Names
- Amna bint Abdulaziz bin Jassim Al Thani
- House: Thani
- Occupation: Chief of Museum and Heritage Development at Qatar Museums

= Amna bint Abdulaziz Al Thani =

Qatari businesswoman

Sheikha Amna bint Abdulaziz bin Jassim Al Thani (Arabic: الشيخة آمنة بنت عبد العزيز بن جاسم آل ثاني) is a Qatari businesswoman who is chief of Museum and Heritage Development at Qatar Museums and the former Director of the National Museum of Qatar.

== Education ==
Sheikha Amna graduated with a BSc in Business Administration and English from Carnegie Mellon University. She also earned an MSc in sociology from the London School of Economics.

== Career ==
Prior to her work at the National Museum of Qatar, Amna worked in the Investment Banking division of Goldman Sachs at Qatar Financial Centre. She was also Director of Finance and Strategy for the office of H.E. Sheikha Al Mayassa bint Hamad bin Khalifa Al Thani, who is Chair of Qatar Museums.

In 2013 she was appointed as Director of the then under-construction National Museum of Qatar. She previously coordinated the Steering Committee for the future museum. The National Museum of Qatar opened in 2019, with Amna as its director. The museum was developed in collaboration with Qatari people over the preceding decade prior to its opening. Through consultation, themes were developed which were used in the final layout of the museum. However Sheikha Amna said it "is not a showcase for a collection. It is a journey—and like any true journey, it does not merely take people from one place to another." She has also described how "the story of the people of Qatar" is at the centre of the museum's interpretation. The new museum also asked Qatari people for contemporary contributions to add to the museum's collection. In 2020 she collaborated with collectors and historians to showcase Qatar's automobile history in an exhibition at the museum.

She is also a member of the Middle East Board of the World Class Learning Group (WCL Group) and on the Industrial Advisory Committee to the Centre of the Advanced Materials (CAM) at Qatar University. In 2018 she joined the board of the Journal of Interpretation Research.
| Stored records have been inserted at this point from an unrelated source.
-- ==== Sys2Proof/Machine/FrontEnd.lean ====
section
/-! DEFINITION. The receive front end and the detector bias (spec 05): clamp, range switches, receive modes, bias
changes, sense lines, open inputs; background tracking of the converter (spec 06 R147). -/

namespace Sys2Proof.Machine

namespace State

/-! ## Ranges and receive modes -/

/-- The channel is in auto-ranging mode (spec 05 R125). -/
def autoRanging (s : State) (c : Nat) : Bool := s.popt Par.rangingMode c = 0

/-- Switches a channel's range: the 6 samples from the switch are marked (spec 05 R127). -/
def setRange (c r : Nat) (s : State) : State :=
  if (s.chan c).fe.range = r then s
  else (s.modChan c fun ch => { ch with
    fe := { ch.fe with past := remember s.now ch.fe.range (s.capturing c) ch.fe.past, range := r } }).markChan c .range 1
      (some (s.now + 6 * sample))

/-- Puts interleave values in force on a channel from the present instant on (spec 06 R146). -/
def setInter (c : Nat) (m : Store (Int × Int × Int)) (s : State) : State :=
  s.cond ((s.chan c).fe.inter ≠ m) (modChan c fun ch => { ch with
    fe := { ch.fe with interPast := remember s.now ch.fe.inter (s.capturing c) ch.fe.interPast, inter := m } })

/-- The range of the ranging mode or initial range that applies now (spec 05 R132). -/
def applyRanging (c : Nat) (s : State) : State :=
  let m := s.popt Par.rangingMode c
  (s.modChan c fun ch => { ch with fe := { ch.fe with down := 0, held := false } }).setRange c
    (if m = 0 then s.pnum Par.initialRange c else m - 1)

/-- Carding on a channel whose receive mode changes: the first reading in the new mode sets each estimate, and every
history is cleared (spec 10 R236, R237, R243); the blinded test goes on between waveform with TDC and TDC-only, and starts
over where `gates` says that charge-integrating fallback is entered or left (R241). -/
def cardMode (c : Nat) (gates : Bool) (s : State) : State :=
  s.modChan c fun ch => { ch with card := { ch.card with
    ambientSet := false, chargeSet := false, sigma := [], level := none, analogue := none
    satRun := if gates then 0 else ch.card.satRun, levelRun := if gates then 0 else ch.card.levelRun
    clearRun := if gates then 0 else ch.card.clearRun
    lines := ch.card.lines.map fun l => { l with entries := [], was := none } } }

/-- A channel of an armed capture group leaves waveform with TDC, or returns to it (spec 11 R270). -/
def captureGap (c : Nat) (out : Bool) (s : State) : State :=
  s.each (List.range 16) fun g s =>
    let y := s.group g
    s.cond (y.state.busy && y.params.any fun p => p.channels.getLsbD c) (modGroup g fun y => { y with
      gaps := if !out then y.gaps.map fun x => if x.1 = c ∧ x.2.2 = none then (c, x.2.1, some s.now) else x
        else if y.gaps.any fun x => decide (x.1 = c) && x.2.2.isNone then y.gaps
        else y.gaps ++ [(c, s.now, none)] })

/-- A tracking block begins (spec 06 R147). -/
def startBlock (c : Nat) (s : State) : State := s.modChan c fun ch => { ch with fe := { ch.fe with trackFrom := s.now } }

/-- A channel takes its receive mode (spec 05 R131, R132, 06 R147, R151, 07 R177, R184): `old` is the mode it leaves.
Waveform
with TDC begins with a tracking block of its own (DEDUCED, log 47). -/
def enterMode (c old : Nat) (s : State) : State :=
  let new := s.modeOf c
  let s := ((if s.autoRanging c then s.applyRanging c else s).cardMode c (old = 2 || new = 2)).captureGap c (new ≠ 0)
  let s := s.modChan c fun ch => { ch with
    fe := { ch.fe with gate := none, countFrom := s.now, fbClamp := 0, fbSat := 0, fbGood := 0 }
    readsAt := s.now, readCut := none }
  if new ≠ 0 ∨ old = 0 then s
  else
    let s := s.modChan c fun ch => { ch with cmp0 := {}, cmp1 := {}, envelope := 0 }
    let s := s.startBlock c
    if old = 1 then s.markChan c .powerUp 1 (some (s.now + (2048 : Nat) * sample))
    else s.markChan c .fallback 1 (some (s.now + (s.setOf c).tail))

/-- An automatic entry into fallback or return from it at this instant is discarded, with its record (spec 20 R464); the
fallback counts restart. (DEDUCED, log 139.) -/
def dropAutomatic (c : Nat) (s : State) : State :=
  let code := if (s.chan c).fe.fallback then 0x0112 else 0x0113
  (s.unsay Src.health code).modChan c fun ch => { ch with
    fe := { ch.fe with fbAt := none, fbClamp := 0, fbSat := 0, fbGood := 0 } }

/-- The receive mode parameter has been set; `old` is the mode that was in force: the new one takes effect where it
differs (spec 05 R132, 20 R464). -/
def applyMode (c old : Nat) (s : State) : State :=
  let s1 := (s.cond ((s.chan c).fe.fbAt = some s.now) (dropAutomatic c)).modChan c fun ch => { ch with
    fe := { ch.fe with fallback := false } }
  if s1.modeOf c = old then s1 else s1.enterMode c old

/-! ## Bias -/

/-- The bias controller of a bank. -/
def bias (s : State) (b : Nat) : Bias := (s.bank b).bias

/-- Changes the bias controller of a bank. -/
def modBias (b : Nat) (g : Bias → Bias) (s : State) : State := s.modBank b fun x => { x with bias := g x.bias }

/-- The device states in which bias may be enabled (spec 05 R137). -/
def biasAllowed (d : DevState) : Bool := d ∈ [.safe, .ready, .armed, .ranging, .calibrating, .fault]

/-- The target in 0.1 mV: the setpoint plus the temperature term, held between 20.00 V and the ceiling (spec 05 R133). -/
def biasTarget (s : State) (b : Nat) : Nat :=
  (clampInt 200000 (max 200000 (100 * s.pnum Par.ceiling b)) (100 * s.pnum Par.setpoint b + (s.bias b).term)).toNat

/-- The internal reference at the present instant: it moves at the slew limit, and stands still while the gate is stopped
(spec 05 R133). -/
def biasReference (s : State) (b : Nat) : Nat :=
  let x := s.bias b
  let d := 100 * s.pnum Par.slewLimit b * (s.now - x.rampAt) / us 1
  if !x.gateOn then x.reference
  else if x.reference ≤ x.target then min x.target (x.reference + d) else max x.target (x.reference - d)

/-- The reference goes on from its present value towards a target. -/
def aimBias (b target : Nat) (s : State) : State :=
  s.modBias b fun x => { x with target := target, reference := s.biasReference b, rampAt := s.now }

/-- A bias change starts: marks run until it has settled (spec 05 R133, R134). -/
def startBiasChange (b target : Nat) (s : State) : State :=
  ((s.aimBias b target).modBias b fun x => { x with moving := true, settled := false }).markBank b .bias 1 none

/-- The target is computed again; a step of no more than 0.05 % by the temperature term is applied without marks
(spec 05 R133, R135). -/
def retarget (b : Nat) (byTerm : Bool) (s : State) : State :=
  let t := s.biasTarget b
  let x := s.bias b
  if t = x.target then s
  else if !x.gateOn ∨ (byTerm ∧ ((t : Int) - x.target).natAbs * 2000 ≤ t) then s.aimBias b t
  else s.startBiasChange b t

/-- BIASb_GATE stops: the reference stands still (spec 05 R136, R137). -/
def stopGate (b : Nat) (s : State) : State :=
  s.modBias b fun x => { x with
    reference := s.biasReference b, rampAt := s.now, gateOn := false, moving := false, settled := false }

/-- Bias enable or disable takes effect (spec 05 R136, R137). (DEDUCED, log 43.) -/
def applyBiasEnable (b : Nat) (s : State) : State :=
  if s.popt Par.biasEnable b = 1 then
    if (s.bias b).gateOn || !biasAllowed s.dev then s
    else ((s.modBias b fun x => { x with gateOn := true, faulted := false, rampAt := s.now })).startBiasChange b
      (s.biasTarget b)
  else s.stopGate b

/-- BIASb_GATE of every bank stops, and with it the bias enable, which stands only where R137 allows it (spec 05 R137, 18
R428). (DEDUCED, log 43.) -/
def stopBias (s : State) : State :=
  s.each (List.range 16) fun b s => (s.setParam Par.biasEnable 0 b ⟨0, 0⟩).stopGate b

/-- A reading of the regulated line in 0.1 mV lies within 0.1 % of the target; in force-only regulation it is the force
reading less the held lead offset (spec 05 R133, R138). -/
def biasNear (s : State) (b r : Nat) : Bool :=
  let x := s.bias b
  let y : Int := r - (if x.forceOnly then 100 * x.lead else 0)
  decide ((y - x.target).natAbs * 1000 ≤ x.target)

/-- The eighth of 8 readings in succession near the target: the bias of a bank has settled. The marks of the bias change
and of
a bank bias fault end on the inputs, and E + 24 samples later on the outputs (spec 05 R133, R136, 07 Table 7-6). (DEDUCED,
log 120.) -/
def biasSettled (b : Nat) (readings : List Nat) (s : State) : State :=
  if (s.bias b).moving ∧ readings.length = 8 ∧ readings.all (s.biasNear b) then
    (s.modBias b fun x => { x with moving := false, settled := true }).modBank b fun x => { x with
      marks := endMark .biasFault s.now (endMark .bias s.now x.marks) }
  else s

/-- A force reading in 10 mV is a bank bias fault: above 1.02 times the ceiling since 1.0 us ago or longer, or above 255 V,
which a reading at 1.250 V on the ball counts as (spec 05 R136, 22 R491). -/
def isBiasFault (s : State) (b force : Nat) (since : Tick) : Bool :=
  (102 * s.pnum Par.ceiling b < 100 * force && decide (since + us 1 ≤ s.now)) || 25500 < force
    || decide (125 * s.pnum Par.dividerRatios b ≤ 4096 * force)

/-- A bank bias fault (spec 05 R136): the gate stops, the enable is cleared and the samples carry validity 3. -/
def biasFault (b force : Nat) (since : Tick) (s : State) : State :=
  if s.isBiasFault b force since then
    ((((s.setParam Par.biasEnable 0 b ⟨0, 0⟩).stopGate b).modBias b fun x => { x with faulted := true }).markBank b
      .biasFault 3 none).health 0x0101 b [(4, force)] []
  else s

/-- A sense-line open: force and sense reading of each of 3 readings differ by more than 5 V (spec 05 R138). -/
def senseLost (readings : List (Nat × Nat)) : Bool :=
  readings.length = 3 && readings.all fun r => decide (500 < ((r.1 : Int) - r.2).natAbs)

/-- The held lead offset in 10 mV: the mean of the 64 force-to-sense differences before the 3 readings (spec 05 R138). -/
def leadOf (earlier : List Int) : Int := quotOpen (recent 64 earlier).sum 64

/-- A sense-line open is declared (spec 05 R138). -/
def senseOpen (b : Nat) (readings : List (Nat × Nat)) (earlier : List Int) (s : State) : State :=
  if (s.bias b).senseOpen ∨ !senseLost readings ∨ earlier.length < 64 then s
  else
    let lead := leadOf earlier
    let seqs := (List.range 16).map fun i =>
      s.lastGood (16 * b + i) (s.now - us 2)
    ((s.modBias b fun x => { x with senseOpen := true, forceOnly := true, lead := lead }).startBiasChange b
      (s.bias b).target).health 0x0102 b [(4, twos 4 lead)] seqs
In 2022, Amna was named Deputy CEO of Museums, Collections, and Heritage Protection at Qatar Museums, while also being involved in the opening of the 3-2-1 Qatar Olympic and Sports Museum. In February 2024, Sheikh Abdulaziz H. Al Thani replaced Amna as director of the NmoQ and appointed her as Chief of Museum and Heritage Development at Qatar Museums.

She is also the chair of the International Council of Museums (iCOM) Qatar.